[Stored items]
= = = =

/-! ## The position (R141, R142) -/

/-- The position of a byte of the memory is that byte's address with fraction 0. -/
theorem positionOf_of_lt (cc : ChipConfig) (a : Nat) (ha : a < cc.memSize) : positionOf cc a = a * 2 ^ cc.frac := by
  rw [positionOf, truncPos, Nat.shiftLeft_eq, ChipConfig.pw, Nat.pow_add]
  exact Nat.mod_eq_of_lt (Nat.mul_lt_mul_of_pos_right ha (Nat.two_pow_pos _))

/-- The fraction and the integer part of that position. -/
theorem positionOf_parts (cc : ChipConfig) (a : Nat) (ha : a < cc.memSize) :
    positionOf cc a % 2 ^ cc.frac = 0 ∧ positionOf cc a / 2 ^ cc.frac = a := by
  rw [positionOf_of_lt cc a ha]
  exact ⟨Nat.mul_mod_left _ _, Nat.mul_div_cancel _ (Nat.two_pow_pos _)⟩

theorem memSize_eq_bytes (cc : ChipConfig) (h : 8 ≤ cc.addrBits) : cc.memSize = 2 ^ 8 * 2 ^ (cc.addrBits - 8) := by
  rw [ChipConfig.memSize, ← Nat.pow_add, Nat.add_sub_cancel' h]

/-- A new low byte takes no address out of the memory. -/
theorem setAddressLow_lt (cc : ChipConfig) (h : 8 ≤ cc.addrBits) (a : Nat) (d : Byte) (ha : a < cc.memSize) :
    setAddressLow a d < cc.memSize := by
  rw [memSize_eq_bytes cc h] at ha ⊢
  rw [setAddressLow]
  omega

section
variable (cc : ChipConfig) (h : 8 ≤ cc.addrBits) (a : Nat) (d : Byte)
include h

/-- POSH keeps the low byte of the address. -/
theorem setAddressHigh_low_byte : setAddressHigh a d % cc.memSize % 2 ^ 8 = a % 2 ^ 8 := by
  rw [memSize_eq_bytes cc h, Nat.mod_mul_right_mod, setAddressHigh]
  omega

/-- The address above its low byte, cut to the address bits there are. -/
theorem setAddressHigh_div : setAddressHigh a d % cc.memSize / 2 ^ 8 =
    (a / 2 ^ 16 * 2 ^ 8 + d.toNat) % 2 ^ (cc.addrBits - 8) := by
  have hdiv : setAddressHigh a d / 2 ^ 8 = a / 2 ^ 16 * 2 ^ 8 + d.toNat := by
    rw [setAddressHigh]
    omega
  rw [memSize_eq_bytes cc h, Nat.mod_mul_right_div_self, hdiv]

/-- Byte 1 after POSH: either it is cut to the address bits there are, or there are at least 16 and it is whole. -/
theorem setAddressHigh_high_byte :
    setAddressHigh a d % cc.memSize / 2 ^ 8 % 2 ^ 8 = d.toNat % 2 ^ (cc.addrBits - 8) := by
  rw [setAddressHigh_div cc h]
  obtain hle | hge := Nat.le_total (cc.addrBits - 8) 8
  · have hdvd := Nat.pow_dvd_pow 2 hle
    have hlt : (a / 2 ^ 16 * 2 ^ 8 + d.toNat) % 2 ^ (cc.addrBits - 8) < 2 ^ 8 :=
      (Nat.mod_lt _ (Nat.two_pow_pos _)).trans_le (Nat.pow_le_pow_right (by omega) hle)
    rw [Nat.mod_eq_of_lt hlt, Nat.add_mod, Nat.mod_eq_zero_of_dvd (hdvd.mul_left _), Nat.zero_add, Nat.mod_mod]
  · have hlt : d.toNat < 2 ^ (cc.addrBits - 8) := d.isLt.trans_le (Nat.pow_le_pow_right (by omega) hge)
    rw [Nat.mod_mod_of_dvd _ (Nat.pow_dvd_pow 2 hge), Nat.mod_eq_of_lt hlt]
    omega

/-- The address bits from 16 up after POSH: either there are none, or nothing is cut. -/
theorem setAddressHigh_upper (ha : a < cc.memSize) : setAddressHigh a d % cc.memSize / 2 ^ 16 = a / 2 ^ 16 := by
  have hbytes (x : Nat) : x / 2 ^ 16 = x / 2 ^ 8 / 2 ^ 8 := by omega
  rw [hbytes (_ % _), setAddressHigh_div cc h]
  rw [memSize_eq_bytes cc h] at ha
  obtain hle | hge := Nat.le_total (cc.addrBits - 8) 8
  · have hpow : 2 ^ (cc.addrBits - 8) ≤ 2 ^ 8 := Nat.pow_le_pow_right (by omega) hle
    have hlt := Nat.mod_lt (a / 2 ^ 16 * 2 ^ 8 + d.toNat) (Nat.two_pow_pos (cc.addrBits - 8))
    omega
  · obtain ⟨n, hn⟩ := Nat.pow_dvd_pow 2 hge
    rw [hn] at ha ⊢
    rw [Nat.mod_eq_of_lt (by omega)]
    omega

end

= = = =

◆ Problem requirements
With nothing left out, copy every record exactly.

◆ Answer box
/-! ## The position (R141, R142) -/

/-- The position of a byte of the memory is that byte's address with fraction 0. -/
theorem positionOf_of_lt (cc : ChipConfig) (a : Nat) (ha : a < cc.memSize) : positionOf cc a = a * 2 ^ cc.frac := by
  rw [positionOf, truncPos, Nat.shiftLeft_eq, ChipConfig.pw, Nat.pow_add]
  exact Nat.mod_eq_of_lt (Nat.mul_lt_mul_of_pos_right ha (Nat.two_pow_pos _))

/-- The fraction and the integer part of that position. -/
theorem positionOf_parts (cc : ChipConfig) (a : Nat) (ha : a < cc.memSize) :
    positionOf cc a % 2 ^ cc.frac = 0 ∧ positionOf cc a / 2 ^ cc.frac = a := by
  rw [positionOf_of_lt cc a ha]
  exact ⟨Nat.mul_mod_left _ _, Nat.mul_div_cancel _ (Nat.two_pow_pos _)⟩

theorem memSize_eq_bytes (cc : ChipConfig) (h : 8 ≤ cc.addrBits) : cc.memSize = 2 ^ 8 * 2 ^ (cc.addrBits - 8) := by
  rw [ChipConfig.memSize, ← Nat.pow_add, Nat.add_sub_cancel' h]

/-- A new low byte takes no address out of the memory. -/
theorem setAddressLow_lt (cc : ChipConfig) (h : 8 ≤ cc.addrBits) (a : Nat) (d : Byte) (ha : a < cc.memSize) :
    setAddressLow a d < cc.memSize := by
  rw [memSize_eq_bytes cc h] at ha ⊢
  rw [setAddressLow]
  omega

section
variable (cc : ChipConfig) (h : 8 ≤ cc.addrBits) (a : Nat) (d : Byte)
include h

/-- POSH keeps the low byte of the address. -/
theorem setAddressHigh_low_byte : setAddressHigh a d % cc.memSize % 2 ^ 8 = a % 2 ^ 8 := by
  rw [memSize_eq_bytes cc h, Nat.mod_mul_right_mod, setAddressHigh]
  omega

/-- The address above its low byte, cut to the address bits there are. -/
theorem setAddressHigh_div : setAddressHigh a d % cc.memSize / 2 ^ 8 =
    (a / 2 ^ 16 * 2 ^ 8 + d.toNat) % 2 ^ (cc.addrBits - 8) := by
  have hdiv : setAddressHigh a d / 2 ^ 8 = a / 2 ^ 16 * 2 ^ 8 + d.toNat := by
    rw [setAddressHigh]
    omega
  rw [memSize_eq_bytes cc h, Nat.mod_mul_right_div_self, hdiv]

/-- Byte 1 after POSH: either it is cut to the address bits there are, or there are at least 16 and it is whole. -/
theorem setAddressHigh_high_byte :
    setAddressHigh a d % cc.memSize / 2 ^ 8 % 2 ^ 8 = d.toNat % 2 ^ (cc.addrBits - 8) := by
  rw [setAddressHigh_div cc h]
  obtain hle | hge := Nat.le_total (cc.addrBits - 8) 8
  · have hdvd := Nat.pow_dvd_pow 2 hle
    have hlt : (a / 2 ^ 16 * 2 ^ 8 + d.toNat) % 2 ^ (cc.addrBits - 8) < 2 ^ 8 :=
      (Nat.mod_lt _ (Nat.two_pow_pos _)).trans_le (Nat.pow_le_pow_right (by omega) hle)
    rw [Nat.mod_eq_of_lt hlt, Nat.add_mod, Nat.mod_eq_zero_of_dvd (hdvd.mul_left _), Nat.zero_add, Nat.mod_mod]
  · have hlt : d.toNat < 2 ^ (cc.addrBits - 8) := d.isLt.trans_le (Nat.pow_le_pow_right (by omega) hge)
    rw [Nat.mod_mod_of_dvd _ (Nat.pow_dvd_pow 2 hge), Nat.mod_eq_of_lt hlt]
    omega

/-- The address bits from 16 up after POSH: either there are none, or nothing is cut. -/
theorem setAddressHigh_upper (ha : a < cc.memSize) : setAddressHigh a d % cc.memSize / 2 ^ 16 = a / 2 ^ 16 := by
  have hbytes (x : Nat) : x / 2 ^ 16 = x / 2 ^ 8 / 2 ^ 8 := by omega
  rw [hbytes (_ % _), setAddressHigh_div cc h]
  rw [memSize_eq_bytes cc h] at ha
  obtain hle | hge := Nat.le_total (cc.addrBits - 8) 8
  · have hpow : 2 ^ (cc.addrBits - 8) ≤ 2 ^ 8 := Nat.pow_le_pow_right (by omega) hle
    have hlt := Nat.mod_lt (a / 2 ^ 16 * 2 ^ 8 + d.toNat) (Nat.two_pow_pos (cc.addrBits - 8))
    omega
  · obtain ⟨n, hn⟩ := Nat.pow_dvd_pow 2 hge
    rw [hn] at ha ⊢
    rw [Nat.mod_eq_of_lt (by omega)]
    omega

end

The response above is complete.